How contact metamorphism can trigger global climate changes: Modeling gas generation around igneous sills in sedimentary basins

Abstract

Large volumes of greenhouse gases such as CH 4 and CO 2 form by contact metamorphism of organic-rich sediments in aureoles around sill intrusions in sedimentary basins. Thermogenic gas generation and dehydration reactions in shale are treated numerically in order to quantify basin-scale devolatilization. We show that aureole thicknesses, defined as the zone of elevated metamorphism relative to the background level, vary within 30–250% of the sill thickness, depending on the temperature of the host-rock and intrusion, besides the sill thickness. In shales with total organic carbon content of >5 wt.%, CH 4 is the dominant volatile (85–135 kg/m 3) generated through organic cracking, relative to H 2O-generation from dehydration reactions (30–110 kg/m 3). Even using conservative estimates of melt volumes, extrapolation of our results to the scale of sill complexes in a sedimentary basin indicates that devolatilization can have generated ∼2700–16200 Gt CH 4 in the Karoo Basin (South Africa), and ∼600–3500 Gt CH 4 in the Vøring and Møre basins (offshore Norway).

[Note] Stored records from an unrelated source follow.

-- ==== Sys2Proof/Machine/RollUp.lean ====
section
/-! DEFINITION. Roll-up rows (09 section 9.2), the composition reset, and the appending of units. -/

namespace Sys2Proof.Machine

/-- R124: a word's text: its glyphs, after a speaker mark when it carries a speaker change. -/
def wordText (w : WordRecord) : List Byte :=
  (if w.speaker then [0x3E#8, 0x3E#8, 0x20#8] else []) ++ w.glyphs.map KeyedGlyph.glyph

/-- Units with no not-before frame and no story tag. -/
def plainUnits (ks : List UnitKind) : List OutUnit := ks.map plainUnit

/-- A list of rows with a separator between consecutive rows. -/
def joinRows (sep : UnitKind) : List Row → List UnitKind
  | [] => []
  | [r] => [.glyphs r]
  | r :: rs => .glyphs r :: sep :: joinRows sep rs

/-- What the composing of one word gives: the units and the builder's row state after it. -/
structure Composed where
  kinds : List UnitKind
  fill : Nat
  newRow : Bool
  deriving DecidableEq, Repr

/-- R124, R125: a word composed on a row state, the CLEAR of step 1 left aside. -/
def composeOn (width : Nat) (w : WordRecord) (fill : Nat) (newRow : Bool) : Composed :=
  let text := wordText w
  let len := text.length
  let turn := (w.speaker || w.breakBefore || newRow) && decide (0 < fill)
  let fill2 := if turn then 0 else fill
  let sep := if 0 < fill2 ∧ w.cont = false then 1 else 0
  let spill := decide (0 < fill2) && decide (width < fill2 + sep + len)
  let fill3 := if spill then 0 else fill2
  let sep3 := if spill then 0 else sep
  let rolls := (if turn then [UnitKind.roll] else []) ++ (if spill then [UnitKind.roll] else [])
  if len + sep3 ≤ width - fill3 then
    { kinds := rolls ++ [.glyphs ((if sep3 = 1 then [0x20#8] else []) ++ text)]
      fill := fill3 + sep3 + len, newRow := w.breakAfter }
  else
    let pieces := chunk width len text
    { kinds := rolls ++ joinRows .roll pieces
      fill := (pieces.getLast?.getD []).length, newRow := w.breakAfter }

/-- R124: a word composed by a builder: step 1 puts a CLEAR unit first when the form is not ROLLING. -/
def compose (width : Nat) (w : WordRecord) (b : Builder) : Composed :=
  if b.form = .rolling then composeOn width w b.fill b.newRow
  else
    let c := composeOn width w 0 false
    { c with kinds := .clear :: c.kinds }

/-- R124, R123: the builder after the word has been released at PFN. A CLEAR unit cancels the timer. -/
def afterCompose (pfn : Frame) (c : Composed) (b : Builder) : Builder :=
  { b with
    form := .rolling, fill := c.fill, newRow := c.newRow, lastRelease := some pfn
    timer := if b.form = .rolling then b.timer else .idle }

/-- R123: a composition reset. -/
def compositionReset (b : Builder) : Builder :=
  { b with form := .none, fill := 0, newRow := false, lastRelease := none }

/-- R140: units joined to the tail of an output FIFO. -/
def appendUnits (v : ServiceIx) (us : List OutUnit) (s : State) : State :=
  s.updOm v fun o => { o with fifo := o.fifo ++ us }

/-- R84, R86, R139: an output FIFO emptied, with one CLEAR unit appended. -/
def onlyClear (o : Carriage) : Carriage := { o with fifo := [clearUnit] }

end Sys2Proof.Machine
end

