-- ==== Sys2Proof/Machine/Sources.lean ====
section
/-! DEFINITION. Source selection (chapter 6): the standby age-out, holds, silence, failover, line switches
and the restart of a service. -/

namespace Sys2Proof.Machine

/-! ### The standby hold at a switch (R77, R83) -/

/-- R77: one standby word is offered to the cue queue: merged, or lost and counted. -/
def mergeOne (v : ServiceIx) (p : State × Nat) (w : WordRecord) : State × Nat :=
  let r := offer v (.word w) none p.1
  if r.1 then (r.2, p.2 + 1)
  else (r.2.updSel v fun x => { x with mergeLost := bump x.mergeLost }, p.2)

/-- R77: the standby words are offered head first and the hold is empty; with how many were merged. -/
def mergeStandby (v : ServiceIx) (s : State) : State × Nat :=
  let ws := (s.service v).sel.standby
  ws.foldl (mergeOne v) (s.updSel v fun x => { x with standby := [] }, 0)

/-- The other of the two choices. -/
def swapped : Choice → Choice
  | .primary => .backup
  | .backup => .primary

/-- R77: a failover from old to new. -/
def failover (v : ServiceIx) (old new : LineIx) (s : State) : State :=
  let held := (s.service v).sel.standby.length
  let s1 := flushWord old s
  let s2 := s1.updSel v fun x => { x with choice := swapped x.choice, hold := none }
  let m := mergeStandby v s2
  let s3 := m.1.updSel v fun x =>
    { x with failovers := bump x.failovers, silentNotified := false }
  raise (.failover v old new s.pfn m.2 (held - m.2)) s3

/-- R76: the other line is present, enabled and active. -/
def otherActive (s : State) (v : ServiceIx) : Option LineIx :=
  match otherLine (s.service v) with
  | some l =>
    if (s.line l).record.enabled && decide (silenceOf s l < ((s.service v).record.fs : Int)) then
      some l
    else none
  | none => none

/-- R76, R82: the silence check runs. -/
def silenceRuns (x : Service) : Bool :=
  x.record.enabled && decide (x.sel.mode = .live) && decide (x.record.fs ≠ 0) && x.sel.hold.isNone &&
    !x.sel.awaitsFrame

/-- R76, R78: the silence check, step 3. -/
def checkSilence (v : ServiceIx) (s : State) : State :=
  let x := s.service v
  if silenceRuns x then
    match attachedLine x with
    | none => s
    | some l =>
      if silenceOf s l < (x.record.fs : Int) then
        s.updSel v fun y => { y with silentNotified := false }
      else
        match otherActive s v with
        | some m => failover v l m s
        | none =>
          if x.sel.silentNotified then s
          else
            raise (.sourceSilent v l (s.pfn - (s.line l).stamp))
              (s.updSel v fun y => { y with silentNotified := true })
  else s

/-- R75: the standby age-out, step 1. -/
def ageOut (v : ServiceIx) (s : State) : State :=
  let x := s.service v
  if x.record.enabled && decide (x.record.fs ≠ 0) then
    s.updSel v fun y =>
      { y with
        standby := y.standby.filter fun w => decide (frameDiff w.arrival s.pfn < (x.record.fs : Int))
        standbyExpired := bumpBy y.standbyExpired
          (y.standby.countP fun w => decide ((x.record.fs : Int) ≤ frameDiff w.arrival s.pfn)) }
  else s

/-- R81: an active hold of an enabled service has reached Fh. -/
def holdExpired (s : State) (v : ServiceIx) : Bool :=
  let x := s.service v
  x.record.enabled &&
    match x.sel.hold with
    | some f => decide ((x.record.fh : Int) ≤ frameDiff f s.pfn)
    | none => false

/-- R81: the end of an expired hold, step 2. -/
def endHold (v : ServiceIx) (s : State) : State :=
  if holdExpired s v then s.updSel v fun y => { y with hold := none } else s

/-- R83: a line switch by SELECT. -/
def switchLine (v : ServiceIx) (c : Choice) (s : State) : State :=
  let s1 := match attachedLine (s.service v) with
    | some old => flushWord old s
    | none => s
  let s2 := s1.updSel v fun x => { x with choice := c, hold := none, silentNotified := false }
  match (s2.service v).sel.mode with
  | .live => (mergeStandby v s2).1
  | .script =>
    s2.updSel v fun x =>
      { x with standby := [], standbyDropped := bumpBy x.standbyDropped x.standby.length }

/-! ### Restart (R86) -/

/-- R86 step 2, R49, R55: what a restart of v does to the assembler of a line. -/
def restartLine (v : ServiceIx) (x : Line) : Line :=
  let waits := match x.asm.held with
    | some h => decide (h.on = v)
    | none => false
  let a := if waits then { x.asm with held := none, clearPending := none, retryOwed := false }
    else x.asm
  let from_v := match a.retracted with
    | some r => decide (r.service = v)
    | none => false
  { x with
    asm := if from_v then { a with retracted := none } else a
    lat := if waits then { x.lat with firstWord := false } else x.lat }

/-- R86: what a restart does to the service's own state; the record and the counts are kept. -/
def restartedService (x : Service) : Service :=
  { x with
    sel := { x.sel with mode := .live, choice := .primary, hold := none, muted := false,
                        silentNotified := false, awaitsFrame := false, standby := [] }
    onsets := { x.onsets with frames := [] }
    runner := idleRunner x.runner
    sched := { x.sched with queue := [], lastLeft := none, lastLateness := 0, maxLateness := 0,
                            maxLag := 0 }
    cb := compositionReset { x.cb with openBlock := emptyOpenBlock, cue := none, blocks := [],
                                       shown := none, timer := .idle }
    om := onlyClear x.om }

/-- R86: the restart of a service. -/
def restartService (v : ServiceIx) (s : State) : State :=
  let s1 := s.updService v restartedService
  { s1 with lines := s1.lines.map (restartLine v) }

end Sys2Proof.Machine
end

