-- ==== Sys2Proof/Machine/Multiplexer.lean ====
section
/-! DEFINITION. The output multiplexer (chapter 10): packet assembly at a carriage point. -/

namespace Sys2Proof.Machine

/-- What a service gives in one round: the units taken, the FIFO left, the bytes used, and whether a
GLYPHS unit was split. -/
structure Taken where
  units : List OutUnit
  rest : List OutUnit
  used : Nat
  split : Bool
  deriving DecidableEq, Repr

/-- R147: a GLYPHS unit cut to r bytes: the piece, and the unit that stays. -/
def splitGlyphs (r : Nat) (u : OutUnit) (gs : List Byte) : OutUnit × OutUnit :=
  (plainUnit (.glyphs (gs.take (r - 2))), { u with kind := .glyphs (gs.drop (r - 2)) })

/-- R145, R146, R147: units taken from the head of a FIFO against the bytes left to the service. -/
def takeUnits (n : Frame) : List OutUnit → Nat → Taken
  | [], _ => { units := [], rest := [], used := 0, split := false }
  | u :: us, room =>
    if eligible n u then
      if unitCost u ≤ room then
        let t := takeUnits n us (room - unitCost u)
        { t with units := u :: t.units, used := unitCost u + t.used }
      else
        match u.kind with
        | .glyphs gs =>
          if 3 ≤ room then
            { units := [(splitGlyphs room u gs).1], rest := (splitGlyphs room u gs).2 :: us,
              used := room, split := true }
          else { units := [], rest := u :: us, used := 0, split := false }
        | _ => { units := [], rest := u :: us, used := 0, split := false }
    else { units := [], rest := u :: us, used := 0, split := false }

/-- Section 10.1: the not-before frame of a SHOW unit. -/
def showFrameOf (u : OutUnit) : Option Frame :=
  match u.kind with
  | .showBlock => u.notBefore
  | _ => none

/-- R141, R135: the departing units, in order, of which each SHOW is reported to the builder; `rest` stands
behind them. -/
def reportShows (v : ServiceIx) (n : Frame) (rest : List OutUnit) : List OutUnit → State → State
  | [], s => s
  | u :: us, s =>
    match showFrameOf u with
    | some f =>
      reportShows v n rest us (showLeft v f n ((us ++ rest).filterMap showFrameOf).isEmpty s)
    | none => reportShows v n rest us s

/-- R148, R147: the carriage counts after a round; `round2` for the bytes of round 2. -/
def countTaken (round2 : Bool) (t : Taken) (o : Carriage) : Carriage :=
  { o with
    fifo := t.rest
    unitsCarried := bumpBy o.unitsCarried t.units.length
    bytesCarried := bumpBy o.bytesCarried t.used
    round2Bytes := if round2 then bumpBy o.round2Bytes t.used else o.round2Bytes
    splits := if t.split then bump o.splits else o.splits }

/-- One service served in one round against some bytes. -/
def serveRound (round2 : Bool) (n : Frame) (v : ServiceIx) (room : Nat) (s : State) : Taken × State :=
  let t := takeUnits n (s.service v).om.fifo room
  (t, reportShows v n t.rest t.units (s.updOm v (countTaken round2 t)))

/-- The assembly in progress: the state, the units placed with their services, and the bytes used. -/
structure Assembly where
  state : State
  placed : List (ServiceIx × OutUnit)
  used : Nat

/-- A service served in the assembly. -/
def assembleOne (round2 : Bool) (n : Frame) (room : Nat) (a : Assembly) (v : ServiceIx) : Assembly :=
  let r := serveRound round2 n v room a.state
  { state := r.2, placed := a.placed ++ r.1.units.map fun u => (v, u), used := a.used + r.1.used }

/-- R145: round 1, each service against its allowance. -/
def round1 (n : Frame) (s : State) : Assembly :=
  fours.foldl (fun a v => assembleOne false n (allowance s v) a v)
    { state := s, placed := [], used := 0 }

/-- R146: the services in order of priority level, and of number within a level. -/
def round2Order (s : State) : List ServiceIx :=
  [0, 1, 2, 3].flatMap fun k => fours.filter fun v => (s.service v).record.priority == k

/-- R146: round 2, each service in order against the bytes left. -/
def round2 (n : Frame) (a : Assembly) : Assembly :=
  (round2Order a.state).foldl (fun b v => assembleOne true n (Config.payloadSize - b.used) b v) a

/-- R148: the head of the service's FIFO is eligible at frame n. -/
def headEligible (n : Frame) (o : Carriage) : Bool :=
  match o.fifo with
  | [] => false
  | u :: _ => eligible n u

/-- R148: a service whose FIFO held an eligible head and which took no byte is starved. -/
def countStarved (n : Frame) (before : State) (placed : List (ServiceIx × OutUnit)) (s : State) :
    State :=
  forServices (fun v t =>
    if headEligible n (before.service v).om && placed.all (fun p => decide (p.1 ≠ v)) then
      t.updOm v fun o => { o with starved := bump o.starved }
    else t) s

/-- R142: a pending slot map takes effect. -/
def applyMap (s : State) : State :=
  match s.pendingMap with
  | some m => { s with slotMap := m, pendingMap := none }
  | none => s

/-- R144 to R148: the packet assembly of frame n, after any pending map has taken effect. -/
def assemble (s : State) : Assembly :=
  let s0 := applyMap s
  let a := round2 s.pfn (round1 s.pfn s0)
  { a with state := countStarved s.pfn s0 a.placed a.state }

/-! ### The caption packet (section 10.3) -/

/-- The kind code of a unit's header byte. -/
def kindCode : UnitKind → Nat
  | .glyphs _ => 1
  | .roll => 2
  | .newRow => 3
  | .showBlock => 4
  | .clear => 5

/-- The bytes of a unit: service in bits 7 and 6, kind in bits 5 to 3, then count and glyphs. -/
def unitBytes (v : ServiceIx) (u : OutUnit) : List Byte :=
  byte1 (64 * v.val + 8 * kindCode u.kind) ::
    match u.kind with
    | .glyphs gs => byte1 gs.length :: gs
    | _ => []

/-- R148: the payload: the units in order, then filler up to byte 48. -/
def payload (a : Assembly) : List Byte :=
  let bs := a.placed.flatMap fun p => unitBytes p.1 p.2
  bs ++ List.replicate (Config.payloadSize - bs.length) 0#8

/-- Section 10.3: the caption packet of frame n. -/
def captionPacket (n : Frame) (a : Assembly) : List Byte :=
  0x61#8 :: n.extractLsb' 0 8 :: byte1 a.used :: payload a

/-! ### The report packet (section 11.6) -/

def codeByte : ReplyCode → Byte
  | .ok => 0#8
  | .clamped => 1#8
  | .badIndex => 2#8
  | .badValue => 3#8
  | .inUse => 4#8
  | .busy => 5#8
  | .incomplete => 6#8
  | .notArmed => 7#8
  | .notScript => 8#8
  | .malformed => 9#8
  | .unknown => 10#8

def noticeByte : Notice → Byte
  | .failover .. => 1#8
  | .sourceSilent .. => 2#8
  | .storyEnd .. => 3#8
  | .storyDrained .. => 4#8
  | .lineOverrun .. => 5#8
  | .referenceLost .. => 6#8
  | .referenceRestored .. => 7#8

def endActionByte : EndAction → Byte
  | .live => 0#8
  | .hold => 1#8
  | .next => 2#8

/-- R158: a notice's contents in the order of the notice table (log 10 for the sizes). -/
def noticeBytes : Notice → List Byte
  | .failover v a b n m lost =>
    [byte1 v.val, byte1 a.val, byte1 b.val] ++ bytes4 n ++ bytes2 m ++ bytes2 lost
  | .sourceSilent v l d => [byte1 v.val, byte1 l.val] ++ bytes4 d
  | .storyEnd v k act n failed =>
    [byte1 v.val, byte1 k, endActionByte act] ++ bytes4 n ++
      match failed with
      | none => [0#8]
      | some j => [1#8, byte1 j]
  | .storyDrained v k n => [byte1 v.val, byte1 k] ++ bytes4 n
  | .lineOverrun l c => byte1 l.val :: countBytes c
  | .referenceLost n => bytes4 n
  | .referenceRestored n k => bytes4 n ++ bytes4 k

/-- Section 11.6: the report packet that carries a report from the device address in force. -/
def reportPacket (address : Nat) : Report → List Byte
  | .reply tag kind code body =>
    [0x63#8, byte1 address, 1#8, tag, kind, codeByte code, byte1 body.length] ++ body
  | .notice n =>
    let body := noticeBytes n
    [0x63#8, byte1 address, 2#8, 0#8, noticeByte n, 0#8, byte1 body.length] ++ body

/-- R14, R157: the oldest report leaves in a report packet, when there is one. -/
def placeReport (s : State) : State :=
  match s.ci.reports with
  | [] => s
  | r :: rs =>
    { s with ci := { s.ci with reports := rs }, out := s.out ++ [reportPacket s.device.address r] }

end Sys2Proof.Machine
end

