-- ==== Sys2Proof/Machine/Control.lean ====
section
/-! DEFINITION. In-band control (chapter 11): the filter of R12, the checks of R151, the fifteen requests, and
the meaning of each request's command. -/

namespace Sys2Proof.Machine

/-- What carrying out a request gives: the state, the reply code, and a reply body. -/
structure Handled where
  state : State
  code : ReplyCode
  body : List Byte

/-- R151: a refusal leaves the state as it was. -/
def refuse (c : ReplyCode) (s : State) : Handled := { state := s, code := c, body := [] }

/-- A request taken, with no body to its reply. -/
def accept (c : ReplyCode) (s : State) : Handled := { state := s, code := c, body := [] }

/-! ### The requests -/

/-- R152, R4: SET_DEVICE. -/
def doSetDevice (b : List Byte) (s : State) : Handled :=
  match parseDevice b with
  | .error c => refuse c s
  | .ok (d, clamped) => accept (okOr clamped) { s with device := d }

/-- R16, R26, R50: a line record replaced at PFN. -/
def loadRecord (pfn : Frame) (r : LineRecord) (x : Line) : Line :=
  let x1 := { x with
    record := r
    stamp := if r.enabled && !x.record.enabled then pfn else x.stamp
    lat := { x.lat with lest := 8 * r.l0 } }
  let release := (x.record.flow && !r.flow) || (x.record.enabled && !r.enabled)
  if release && x1.xoff then setXoff false x1 else x1

/-- R16, R26, R50: LOAD_LINE. -/
def doLoadLine (b : List Byte) (s : State) : Handled :=
  match parseLine b with
  | .error c => refuse c s
  | .ok (l, r, clamped) => accept (okOr clamped) (s.updLine l (loadRecord s.pfn r))

/-- R72: a line of the record is a line of an enabled service other than v. -/
def linesInUse (s : State) (v : ServiceIx) (r : ServiceRecord) : Bool :=
  fours.any fun u => decide (u ≠ v) &&
    ((r.primary.any fun l => hasLine (s.service u) l) ||
      (r.backup.any fun l => hasLine (s.service u) l))

/-- R119, R137: the parameters of an enabled service change; leaving POP_ON closes the open block. -/
def changeService (v : ServiceIx) (r : ServiceRecord) (s : State) : State :=
  let leaves := (s.service v).record.display = .popOn ∧ r.display = .rollUp
  let s1 := s.updService v fun x => { x with record := r }
  settle (if leaves then closeOpen v .ordinary s1 else s1)

/-- R71, R72: LOAD_SERVICE. The checks of R71 come before those of R72, where neither gives an order
(log 19). -/
def doLoadService (b : List Byte) (s : State) : Handled :=
  match parseService b with
  | .error c => refuse c s
  | .ok (v, r, clamped) =>
    let old := (s.service v).record
    if old.enabled then
      if r.enabled then
        if r.primary = old.primary ∧ r.backup = old.backup then
          accept (okOr clamped) (changeService v r s)
        else refuse .inUse s
      else
        accept (okOr clamped)
          (settle ((restartService v s).updService v fun x => { x with record := r }))
    else if r.enabled && linesInUse s v r then refuse .inUse s
    else accept (okOr clamped) (s.updService v fun x => { x with record := r })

The generation of volatiles is occurring on a time-scale of 10–1000 years within an aureole of a single sill, which makes the rate of sill emplacement the time-constraining factor on a basin-scale. This study demonstrates that thousands of gigatons of potent greenhouse gases like methane can be generated during emplacement of Large Igneous Provinces in sedimentary basins.